/-- Worst case of a deadline's interval in ns on the evaluated copies of its phase, with its stretch but without the sow-in delay, which
its transfers have besides in the prologue (R36, R40). -/
def Dev.spanOf (d : Dev) (m : Img) (c : Ctx) (s : Sim) (x : Ddl) : Nat :=
  let segs := if x.phase = 0 then [0] else if x.phase = 2 then [3] else [1, 2]
  let one (g : Nat) : Nat :=
    if x.kind = 1 then (match SMap.get none s.segB g with | some b => SMap.get 0 s.segE g - b | none => 0)
    else
      match lookup3 s.begins (x.sf, g, x.stag), lookup3 s.ends (x.ef, g, x.etag) with
      | some b, some e => e - b
      | _, _ => 0
  let w := (segs.map one).foldl max 0
  w + d.stretchOf m.xfers x.id (if x.phase = 0 then w + c.sow else w)

/-- Worst case of a deadline in ns. A COLLECTIVE's is the one that sets the waits it covers (R42, log entry 29); the prologue's intervals
include the sow-in delay (R36); a STEP deadline's is at least the time to append one step body (R64). -/
def Dev.worstOf (d : Dev) (m : Img) (c : Ctx) (s : Sim) (x : Ddl) : Nat :=
  let w := match c.worst.find? fun p => p.1 == x.id with | some p => p.2 | none => d.spanOf m c s x
  let w := if x.phase = 0 then w + c.sow else w
  if x.kind = 1 then max w (appendNs m) else w

/-- The evaluation of an image with sow-in delay `sow` in ns: with COLLECTIVEs first a run in which the waits they cover are satisfied at
once, which gives their worst cases, then the run in which those waits are satisfied as R42 states (log entry 29). -/
def Dev.evaluate (d : Dev) (m : Img) (rs : List Run) (sow : Nat) : Ctx × Sim :=
  let cs := m.ddls.filter fun x => x.kind == 2
  let c : Ctx := ⟨m, cs.map (d.collOf m), [0, 1, 2].map (stepBound m), sow, [], (countBody rs fun x => x.op == opSeal) != 0⟩
  let s := d.evalRun rs c
  if cs.isEmpty then (c, s)
  else
    let c := { c with worst := cs.map fun x => (x.id, d.spanOf m c s x) }
    (c, d.evalRun rs c)

/-- DEADLINE: the first deadline whose worst case exceeds its bound. -/
def Dev.checkDeadlines (d : Dev) (m : Img) (c : Ctx) (s : Sim) : Option Refuse :=
  m.ddls.findSome? fun x => refuseIf (decide (x.bound < d.worstOf m c s x)) 0xE x.id (d.worstOf m c s x)

/-- Least slack over all deadlines, a free value with none (log entry 35). -/
def Dev.leastSlack (d : Dev) (m : Img) (c : Ctx) (s : Sim) : Nat :=
  match m.ddls.map fun x => x.bound - d.worstOf m c s x with
  | [] => Config.freeNat d.free 0 % 2 ^ 64
  | a :: t => t.foldl min a

/-! ### POWER (R43, R44, R418) -/

/-- Begin and end of each evaluated segment, in ns. -/
def Sim.segments (s : Sim) : List (Nat × Nat × Nat) :=
  [0, 1, 2, 3].filterMap fun g => (SMap.get none s.segB g).map fun b => (g, b, SMap.get 0 s.segE g)

/-- The profile on the grid: each phase's segments from its worst-case begin to its worst-case end or the next phase's begin, in
microseconds, none before the sow-in delay ends. -/
def profileOf (m : Img) (c : Ctx) (s : Sim) : List (Nat × Nat × Nat × Nat) :=
  let d := cdiv c.sow 1000
  s.segments.flatMap fun g =>
    let segs := (m.power[segPhase g.1]?).getD []
    let stop := (s.segments.filter fun h => decide (g.1 < h.1) && !((m.power[segPhase h.1]?).getD []).isEmpty).foldl
      (fun e h => min e (max g.2.1 h.2.1)) g.2.2
    let nexts := (segs.map fun x => g.2.1 / 1000 + x.off).drop 1 ++ [cdiv stop 1000]
    (segs.zip nexts).filterMap fun p =>
      let a := max (g.2.1 / 1000 + p.1.off) d
      let b := min p.2 (cdiv stop 1000)
      if g.2.1 + 1000 * p.1.off < stop && a < b then some (a, b, p.1.w, p.1.fill) else none

/-- Length of the grid in microseconds. -/
def Sim.totalUs (s : Sim) : Nat := cdiv ((s.segments.map fun g => g.2.2).foldl max 0) 1000

/-- Phase that a microsecond of the grid belongs to: the last that has begun. -/
def Sim.phaseAt (s : Sim) (us : Nat) : Nat :=
  (s.segments.filter fun g => decide (g.2.1 / 1000 ≤ us)).foldl (fun _ g => segPhase g.1) 0

def Dev.checkPower (d : Dev) (m : Img) (c : Ctx) (s : Sim) : Option Refuse :=
  let floor := d.fld PWR_FLOOR PWR_FLOOR_W
  let ceil := d.fld PWR_CEIL PWR_CEIL_W
  if ceil < floor then some ⟨0xD, 0, 0⟩
  else
    (holdFail (profileOf m c s) s.totalUs floor ceil (d.fld PWR_SLEW PWR_SLEW_W_PER_MS) (d.fld PWR_START PWR_START_W)).map fun t =>
      ⟨0xD, s.phaseAt t, t⟩

end Sys2Proof.Machine
end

YOUR TASK |
Using the records above, write out exactly the lines between the one holding "the prologue's intervals" and the one holding "R44, R418) -/", inclusive; leave everything else out.

REPLY |
/-- Worst case of a deadline in ns. A COLLECTIVE's is the one that sets the waits it covers (R42, log entry 29); the prologue's intervals
include the sow-in delay (R36); a STEP deadline's is at least the time to append one step body (R64). -/
def Dev.worstOf (d : Dev) (m : Img) (c : Ctx) (s : Sim) (x : Ddl) : Nat :=
  let w := match c.worst.find? fun p => p.1 == x.id with | some p => p.2 | none => d.spanOf m c s x
  let w := if x.phase = 0 then w + c.sow else w
  if x.kind = 1 then max w (appendNs m) else w

/-- The evaluation of an image with sow-in delay `sow` in ns: with COLLECTIVEs first a run in which the waits they cover are satisfied at
once, which gives their worst cases, then the run in which those waits are satisfied as R42 states (log entry 29). -/
def Dev.evaluate (d : Dev) (m : Img) (rs : List Run) (sow : Nat) : Ctx × Sim :=
  let cs := m.ddls.filter fun x => x.kind == 2
  let c : Ctx := ⟨m, cs.map (d.collOf m), [0, 1, 2].map (stepBound m), sow, [], (countBody rs fun x => x.op == opSeal) != 0⟩
  let s := d.evalRun rs c
  if cs.isEmpty then (c, s)
  else
    let c := { c with worst := cs.map fun x => (x.id, d.spanOf m c s x) }
    (c, d.evalRun rs c)

/-- DEADLINE: the first deadline whose worst case exceeds its bound. -/
def Dev.checkDeadlines (d : Dev) (m : Img) (c : Ctx) (s : Sim) : Option Refuse :=
  m.ddls.findSome? fun x => refuseIf (decide (x.bound < d.worstOf m c s x)) 0xE x.id (d.worstOf m c s x)

/-- Least slack over all deadlines, a free value with none (log entry 35). -/
def Dev.leastSlack (d : Dev) (m : Img) (c : Ctx) (s : Sim) : Nat :=
  match m.ddls.map fun x => x.bound - d.worstOf m c s x with
  | [] => Config.freeNat d.free 0 % 2 ^ 64
  | a :: t => t.foldl min a

/-! ### POWER (R43, R44, R418) -/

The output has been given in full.